La BRI ha un tale valore strategico per il socialimperialismo cinese che da tempo Xi ne ha avviato il rilancio in settori commerciali determinanti con i progetti di una “via della seta digitale”, una “sanitaria” e dal 2016 una “Via della Seta verde”, la Green Silk Road (GSR), non certo per fare un passo indietro a favore della salute del mondo da parte di uno dei paesi capitalisti più inquinatori diminuendo la dipendenza dai combustibili fossili, carbone e gas, e sostituendoli con fonti energetiche a basse emissioni di carbonio, soprattutto legate a fonti di natura idrica, solare ed eolica; l'obiettivo di Pechino è quello di mantenere quel vantaggio già accumulato rispetto ai concorrenti capitalisti dato che controlla il 72% della produzione dei moduli per l’energia solare e il 50% delle turbine per quella eolica. Le multinazionali cinesi hanno già una solida base industriale che le avvantaggia nelle gare di appalto internazionali nel settore della cosiddetta energia pulita, anzitutto nelle economie emergenti dei paesi aderenti alla BRI.
Nel progetto di Xi prende sempre più campo comunque, accanto all'interesse economico, l'aspetto politico della promozione di una “comunità dal destino condiviso”, la costruzione di un "nuovo modello di relazioni internazionali" incentrato sulla cooperazione che Pechino chiama "win-win", reciprocamente vantaggiosa ma in realtà sbilanciata a favore della Cina. Perché nelle relazioni tra paesi imperialisti il vantaggio maggiore alla fine dei conti va sempre al paese economicamente più forte.
Al terzo Forum di Pechino erano presenti meno capi di Stato del precedenti nel 2019, 23 contro 37, e mancava completamente l'Europa, tranne l'Ungheria di Orban il sodale della neofascista Meloni e la Serbia, coi paesi imperialisti europei schiacciati al rimorchio di quello Usa. Tanto in questo memento a Xi interessano più i rapporti coi governi dei paesi del cosiddetto “Sud Globale” e ha messo nel cassetto la firma di progetti di cooperazione per un valore di oltre 97 miliardi di dollari.
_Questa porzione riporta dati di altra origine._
/-! ## setBarrier -/

@[simp] theorem State.setBarrier_clock (s : State) (k : ObjKey) (b : Barrier) : (s.setBarrier k b).clock = s.clock := rfl
@[simp] theorem State.setBarrier_boot (s : State) (k : ObjKey) (b : Barrier) : (s.setBarrier k b).boot = s.boot := rfl
@[simp] theorem State.setBarrier_links (s : State) (k : ObjKey) (b : Barrier) : (s.setBarrier k b).links = s.links := rfl
@[simp] theorem State.setBarrier_mail (s : State) (k : ObjKey) (b : Barrier) : (s.setBarrier k b).mail = s.mail := rfl
@[simp] theorem State.setBarrier_hostMem (s : State) (k : ObjKey) (b : Barrier) : (s.setBarrier k b).hostMem = s.hostMem := rfl
@[simp] theorem State.setBarrier_interrupts (s : State) (k : ObjKey) (b : Barrier) : (s.setBarrier k b).interrupts = s.interrupts := rfl
@[simp] theorem State.setBarrier_spaces (s : State) (k : ObjKey) (b : Barrier) : (s.setBarrier k b).spaces = s.spaces := rfl
@[simp] theorem State.setBarrier_mem (s : State) (k : ObjKey) (b : Barrier) : (s.setBarrier k b).mem = s.mem := rfl
@[simp] theorem State.setBarrier_tags (s : State) (k : ObjKey) (b : Barrier) : (s.setBarrier k b).tags = s.tags := rfl
@[simp] theorem State.setBarrier_scr (s : State) (k : ObjKey) (b : Barrier) : (s.setBarrier k b).scr = s.scr := rfl
@[simp] theorem State.setBarrier_bad (s : State) (k : ObjKey) (b : Barrier) : (s.setBarrier k b).bad = s.bad := rfl
@[simp] theorem State.setBarrier_badScr (s : State) (k : ObjKey) (b : Barrier) : (s.setBarrier k b).badScr = s.badScr := rfl
@[simp] theorem State.setBarrier_badLine (s : State) (k : ObjKey) (b : Barrier) : (s.setBarrier k b).badLine = s.badLine := rfl
@[simp] theorem State.setBarrier_stale (s : State) (k : ObjKey) (b : Barrier) : (s.setBarrier k b).stale = s.stale := rfl
@[simp] theorem State.setBarrier_pool (s : State) (k : ObjKey) (b : Barrier) : (s.setBarrier k b).pool = s.pool := rfl
@[simp] theorem State.setBarrier_lent (s : State) (k : ObjKey) (b : Barrier) : (s.setBarrier k b).lent = s.lent := rfl
@[simp] theorem State.setBarrier_errs (s : State) (k : ObjKey) (b : Barrier) : (s.setBarrier k b).errs = s.errs := rfl
@[simp] theorem State.setBarrier_extents (s : State) (k : ObjKey) (b : Barrier) : (s.setBarrier k b).extents = s.extents := rfl
@[simp] theorem State.setBarrier_lastUse (s : State) (k : ObjKey) (b : Barrier) : (s.setBarrier k b).lastUse = s.lastUse := rfl
@[simp] theorem State.setBarrier_slabHome (s : State) (k : ObjKey) (b : Barrier) : (s.setBarrier k b).slabHome = s.slabHome := rfl
@[simp] theorem State.setBarrier_walks (s : State) (k : ObjKey) (b : Barrier) : (s.setBarrier k b).walks = s.walks := rfl
@[simp] theorem State.setBarrier_objCache (s : State) (k : ObjKey) (b : Barrier) : (s.setBarrier k b).objCache = s.objCache := rfl
@[simp] theorem State.setBarrier_migrations (s : State) (k : ObjKey) (b : Barrier) : (s.setBarrier k b).migrations = s.migrations := rfl
@[simp] theorem State.setBarrier_jobs (s : State) (k : ObjKey) (b : Barrier) : (s.setBarrier k b).jobs = s.jobs := rfl
@[simp] theorem State.setBarrier_leaseExts (s : State) (k : ObjKey) (b : Barrier) : (s.setBarrier k b).leaseExts = s.leaseExts := rfl
@[simp] theorem State.setBarrier_frames (s : State) (k : ObjKey) (b : Barrier) : (s.setBarrier k b).frames = s.frames := rfl
@[simp] theorem State.setBarrier_frozen (s : State) (k : ObjKey) (b : Barrier) : (s.setBarrier k b).frozen = s.frozen := rfl
@[simp] theorem State.setBarrier_groups (s : State) (k : ObjKey) (b : Barrier) : (s.setBarrier k b).groups = s.groups := rfl
@[simp] theorem State.setBarrier_ctxs (s : State) (k : ObjKey) (b : Barrier) : (s.setBarrier k b).ctxs = s.ctxs := rfl
@[simp] theorem State.setBarrier_cores (s : State) (k : ObjKey) (b : Barrier) : (s.setBarrier k b).cores = s.cores := rfl
@[simp] theorem State.setBarrier_clusters (s : State) (k : ObjKey) (b : Barrier) : (s.setBarrier k b).clusters = s.clusters := rfl
@[simp] theorem State.setBarrier_decs (s : State) (k : ObjKey) (b : Barrier) : (s.setBarrier k b).decs = s.decs := rfl
@[simp] theorem State.setBarrier_proxies (s : State) (k : ObjKey) (b : Barrier) : (s.setBarrier k b).proxies = s.proxies := rfl
@[simp] theorem State.setBarrier_unitq (s : State) (k : ObjKey) (b : Barrier) : (s.setBarrier k b).unitq = s.unitq := rfl
@[simp] theorem State.setBarrier_barriers (s : State) (k : ObjKey) (b : Barrier) : (s.setBarrier k b).barriers = s.barriers.set k b := rfl
@[simp] theorem State.setBarrier_arrivals (s : State) (k : ObjKey) (b : Barrier) : (s.setBarrier k b).arrivals = s.arrivals := rfl
@[simp] theorem State.setBarrier_portMarks (s : State) (k : ObjKey) (b : Barrier) : (s.setBarrier k b).portMarks = s.portMarks := rfl
@[simp] theorem State.setBarrier_releases (s : State) (k : ObjKey) (b : Barrier) : (s.setBarrier k b).releases = s.releases := rfl
@[simp] theorem State.setBarrier_ops (s : State) (k : ObjKey) (b : Barrier) : (s.setBarrier k b).ops = s.ops := rfl
@[simp] theorem State.setBarrier_engine (s : State) (k : ObjKey) (b : Barrier) : (s.setBarrier k b).engine = s.engine := rfl
@[simp] theorem State.setBarrier_engWin (s : State) (k : ObjKey) (b : Barrier) : (s.setBarrier k b).engWin = s.engWin := rfl
@[simp] theorem State.setBarrier_atoms (s : State) (k : ObjKey) (b : Barrier) : (s.setBarrier k b).atoms = s.atoms := rfl
@[simp] theorem State.setBarrier_replay (s : State) (k : ObjKey) (b : Barrier) : (s.setBarrier k b).replay = s.replay := rfl
@[simp] theorem State.setBarrier_atomIds (s : State) (k : ObjKey) (b : Barrier) : (s.setBarrier k b).atomIds = s.atomIds := rfl
@[simp] theorem State.setBarrier_derivs (s : State) (k : ObjKey) (b : Barrier) : (s.setBarrier k b).derivs = s.derivs := rfl
@[simp] theorem State.setBarrier_tiles (s : State) (k : ObjKey) (b : Barrier) : (s.setBarrier k b).tiles = s.tiles := rfl
@[simp] theorem State.setBarrier_handlerStore (s : State) (k : ObjKey) (b : Barrier) : (s.setBarrier k b).handlerStore = s.handlerStore := rfl
@[simp] theorem State.setBarrier_trigq (s : State) (k : ObjKey) (b : Barrier) : (s.setBarrier k b).trigq = s.trigq := rfl
@[simp] theorem State.setBarrier_runs (s : State) (k : ObjKey) (b : Barrier) : (s.setBarrier k b).runs = s.runs := rfl
@[simp] theorem State.setBarrier_chains (s : State) (k : ObjKey) (b : Barrier) : (s.setBarrier k b).chains = s.chains := rfl
@[simp] theorem State.setBarrier_pages (s : State) (k : ObjKey) (b : Barrier) : (s.setBarrier k b).pages = s.pages := rfl
@[simp] theorem State.setBarrier_notes (s : State) (k : ObjKey) (b : Barrier) : (s.setBarrier k b).notes = s.notes := rfl
@[simp] theorem State.setBarrier_redq (s : State) (k : ObjKey) (b : Barrier) : (s.setBarrier k b).redq = s.redq := rfl
@[simp] theorem State.setBarrier_climbs (s : State) (k : ObjKey) (b : Barrier) : (s.setBarrier k b).climbs = s.climbs := rfl
@[simp] theorem State.setBarrier_refresh (s : State) (k : ObjKey) (b : Barrier) : (s.setBarrier k b).refresh = s.refresh := rfl
@[simp] theorem State.setBarrier_preempts (s : State) (k : ObjKey) (b : Barrier) : (s.setBarrier k b).preempts = s.preempts := rfl
@[simp] theorem State.setBarrier_saved (s : State) (k : ObjKey) (b : Barrier) : (s.setBarrier k b).saved = s.saved := rfl
@[simp] theorem State.setBarrier_lineBack (s : State) (k : ObjKey) (b : Barrier) : (s.setBarrier k b).lineBack = s.lineBack := rfl
@[simp] theorem State.setBarrier_completion (s : State) (k : ObjKey) (b : Barrier) : (s.setBarrier k b).completion = s.completion := rfl
@[simp] theorem State.setBarrier_nextId (s : State) (k : ObjKey) (b : Barrier) : (s.setBarrier k b).nextId = s.nextId := rfl
@[simp] theorem State.setBarrier_agenda (s : State) (k : ObjKey) (b : Barrier) : (s.setBarrier k b).agenda = s.agenda := rfl
@[simp] theorem State.setBarrier_pace (s : State) (k : ObjKey) (b : Barrier) : (s.setBarrier k b).pace = s.pace := rfl
@[simp] theorem State.setBarrier_focus (s : State) (k : ObjKey) (b : Barrier) : (s.setBarrier k b).focus = s.focus := rfl
@[simp] theorem State.setBarrier_cur (s : State) (k : ObjKey) (b : Barrier) : (s.setBarrier k b).cur = s.cur := rfl
@[simp] theorem State.setBarrier_via (s : State) (k : ObjKey) (b : Barrier) : (s.setBarrier k b).via = s.via := rfl
@[simp] theorem State.setBarrier_trans (s : State) (k : ObjKey) (b : Barrier) : (s.setBarrier k b).trans = s.trans := rfl
@[simp] theorem State.setBarrier_pairView (s : State) (k : ObjKey) (b : Barrier) : (s.setBarrier k b).pairView = s.pairView := rfl
@[simp] theorem State.setBarrier_last (s : State) (k : ObjKey) (b : Barrier) : (s.setBarrier k b).last = s.last := rfl
@[simp] theorem State.setBarrier_freeTick (s : State) (k : ObjKey) (b : Barrier) : (s.setBarrier k b).freeTick = s.freeTick := rfl

/-! ## Register writes -/

theorem Ctx.writeG_eq (x : Ctx) (n : BitVec 6) (w : Word) : x.writeG n w = { x with g := (x.writeG n w).g } := by
  unfold Ctx.writeG; split <;> rfl
theorem Ctx.writeK_eq (x : Ctx) (n : BitVec 3) (w : Word) : x.writeK n w = { x with k := (x.writeK n w).k } := by
  unfold Ctx.writeK; split <;> rfl
theorem Ctx.writeO_eq (x : Ctx) (n : BitVec 3) (w : Word) : x.writeO n w = { x with o := (x.writeO n w).o } := rfl
theorem Ctx.writeB_eq (x : Ctx) (n : BitVec 4) (w : Cap) : x.writeB n w = { x with b := (x.writeB n w).b } := rfl
theorem Ctx.writeV_eq (x : Ctx) (n : BitVec 5) (w : Vec) : x.writeV n w = { x with v := (x.writeV n w).v } := rfl
theorem Ctx.writeH_eq (x : Ctx) (n : BitVec 4) (w : Handle) : x.writeH n w = { x with h := (x.writeH n w).h } := rfl
theorem Ctx.writeS_eq (x : Ctx) (n : BitVec 3) (w : Option Stream) : x.writeS n w = { x with st := (x.writeS n w).st } := rfl

@[simp] theorem Ctx.writeG_pc (x : Ctx) (n : BitVec 6) (w : Word) : (x.writeG n w).pc = x.pc := by
  unfold Ctx.writeG; split <;> rfl
@[simp] theorem Ctx.writeG_o (x : Ctx) (n : BitVec 6) (w : Word) : (x.writeG n w).o = x.o := by
  unfold Ctx.writeG; split <;> rfl
@[simp] theorem Ctx.writeG_k (x : Ctx) (n : BitVec 6) (w : Word) : (x.writeG n w).k = x.k := by
  unfold Ctx.writeG; split <;> rfl
@[simp] theorem Ctx.writeG_b (x : Ctx) (n : BitVec 6) (w : Word) : (x.writeG n w).b = x.b := by
  unfold Ctx.writeG; split <;> rfl
@[simp] theorem Ctx.writeG_v (x : Ctx) (n : BitVec 6) (w : Word) : (x.writeG n w).v = x.v := by
  unfold Ctx.writeG; split <;> rfl
@[simp] theorem Ctx.writeG_h (x : Ctx) (n : BitVec 6) (w : Word) : (x.writeG n w).h = x.h := by
  unfold Ctx.writeG; split <;> rfl
@[simp] theorem Ctx.writeG_st (x : Ctx) (n : BitVec 6) (w : Word) : (x.writeG n w).st = x.st := by
  unfold Ctx.writeG; split <;> rfl
@[simp] theorem Ctx.writeG_pd (x : Ctx) (n : BitVec 6) (w : Word) : (x.writeG n w).pd = x.pd := by
  unfold Ctx.writeG; split <;> rfl
@[simp] theorem Ctx.writeG_status (x : Ctx) (n : BitVec 6) (w : Word) : (x.writeG n w).status = x.status := by
  unfold Ctx.writeG; split <;> rfl
@[simp] theorem Ctx.writeG_epc (x : Ctx) (n : BitVec 6) (w : Word) : (x.writeG n w).epc = x.epc := by
  unfold Ctx.writeG; split <;> rfl
@[simp] theorem Ctx.writeG_ecause (x : Ctx) (n : BitVec 6) (w : Word) : (x.writeG n w).ecause = x.ecause := by
  unfold Ctx.writeG; split <;> rfl
@[simp] theorem Ctx.writeG_eaddr (x : Ctx) (n : BitVec 6) (w : Word) : (x.writeG n w).eaddr = x.eaddr := by
  unfold Ctx.writeG; split <;> rfl
@[simp] theorem Ctx.writeG_einfo (x : Ctx) (n : BitVec 6) (w : Word) : (x.writeG n w).einfo = x.einfo := by
  unfold Ctx.writeG; split <;> rfl
@[simp] theorem Ctx.writeG_tvec (x : Ctx) (n : BitVec 6) (w : Word) : (x.writeG n w).tvec = x.tvec := by
  unfold Ctx.writeG; split <;> rfl
@[simp] theorem Ctx.writeG_estatus (x : Ctx) (n : BitVec 6) (w : Word) : (x.writeG n w).estatus = x.estatus := by
  unfold Ctx.writeG; split <;> rfl
@[simp] theorem Ctx.writeG_space (x : Ctx) (n : BitVec 6) (w : Word) : (x.writeG n w).space = x.space := by
  unfold Ctx.writeG; split <;> rfl
@[simp] theorem Ctx.writeG_gdem (x : Ctx) (n : BitVec 6) (w : Word) : (x.writeG n w).gdem = x.gdem := by
  unfold Ctx.writeG; split <;> rfl
@[simp] theorem Ctx.writeG_vdem (x : Ctx) (n : BitVec 6) (w : Word) : (x.writeG n w).vdem = x.vdem := by
  unfold Ctx.writeG; split <;> rfl
@[simp] theorem Ctx.writeG_adem (x : Ctx) (n : BitVec 6) (w : Word) : (x.writeG n w).adem = x.adem := by
  unfold Ctx.writeG; split <;> rfl
@[simp] theorem Ctx.writeG_ended (x : Ctx) (n : BitVec 6) (w : Word) : (x.writeG n w).ended = x.ended := by
  unfold Ctx.writeG; split <;> rfl
@[simp] theorem Ctx.writeG_fresh (x : Ctx) (n : BitVec 6) (w : Word) : (x.writeG n w).fresh = x.fresh := by
  unfold Ctx.writeG; split <;> rfl
@[simp] theorem Ctx.writeG_pend (x : Ctx) (n : BitVec 6) (w : Word) : (x.writeG n w).pend = x.pend := by
  unfold Ctx.writeG; split <;> rfl
@[simp] theorem Ctx.writeG_bara (x : Ctx) (n : BitVec 6) (w : Word) : (x.writeG n w).bara = x.bara := by
  unfold Ctx.writeG; split <;> rfl
@[simp] theorem Ctx.writeG_out (x : Ctx) (n : BitVec 6) (w : Word) : (x.writeG n w).out = x.out := by
  unfold Ctx.writeG; split <;> rfl
@[simp] theorem Ctx.writeG_held (x : Ctx) (n : BitVec 6) (w : Word) : (x.writeG n w).held = x.held := by
  unfold Ctx.writeG; split <;> rfl
@[simp] theorem Ctx.writeG_unmarked (x : Ctx) (n : BitVec 6) (w : Word) : (x.writeG n w).unmarked = x.unmarked := by
  unfold Ctx.writeG; split <;> rfl
@[simp] theorem Ctx.writeG_wait (x : Ctx) (n : BitVec 6) (w : Word) : (x.writeG n w).wait = x.wait := by
  unfold Ctx.writeG; split <;> rfl
@[simp] theorem Ctx.writeG_xch (x : Ctx) (n : BitVec 6) (w : Word) : (x.writeG n w).xch = x.xch := by
  unfold Ctx.writeG; split <;> rfl
@[simp] theorem Ctx.writeG_win (x : Ctx) (n : BitVec 6) (w : Word) : (x.writeG n w).win = x.win := by
  unfold Ctx.writeG; split <;> rfl
@[simp] theorem Ctx.writeG_coming (x : Ctx) (n : BitVec 6) (w : Word) : (x.writeG n w).coming = x.coming := by
  unfold Ctx.writeG; split <;> rfl
@[simp] theorem Ctx.writeG_issued (x : Ctx) (n : BitVec 6) (w : Word) : (x.writeG n w).issued = x.issued := by
  unfold Ctx.writeG; split <;> rfl
@[simp] theorem Ctx.writeG_owed (x : Ctx) (n : BitVec 6) (w : Word) : (x.writeG n w).owed = x.owed := by
  unfold Ctx.writeG; split <;> rfl
@[simp] theorem Ctx.writeG_early (x : Ctx) (n : BitVec 6) (w : Word) : (x.writeG n w).early = x.early := by
  unfold Ctx.writeG; split <;> rfl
Un passo avanti nel progetto del capofila del socialimperialismo cinese Xi che si propone come leader del "Sud globale" non per un reciproco vantaggio ma per organizzarlo e lanciarlo sotto l'egemonia di Pechino nella sfida per il dominio del mondo alla testa dell'imperialismo dell'Est, coalizzato contro quello dell'Ovest a guida Usa.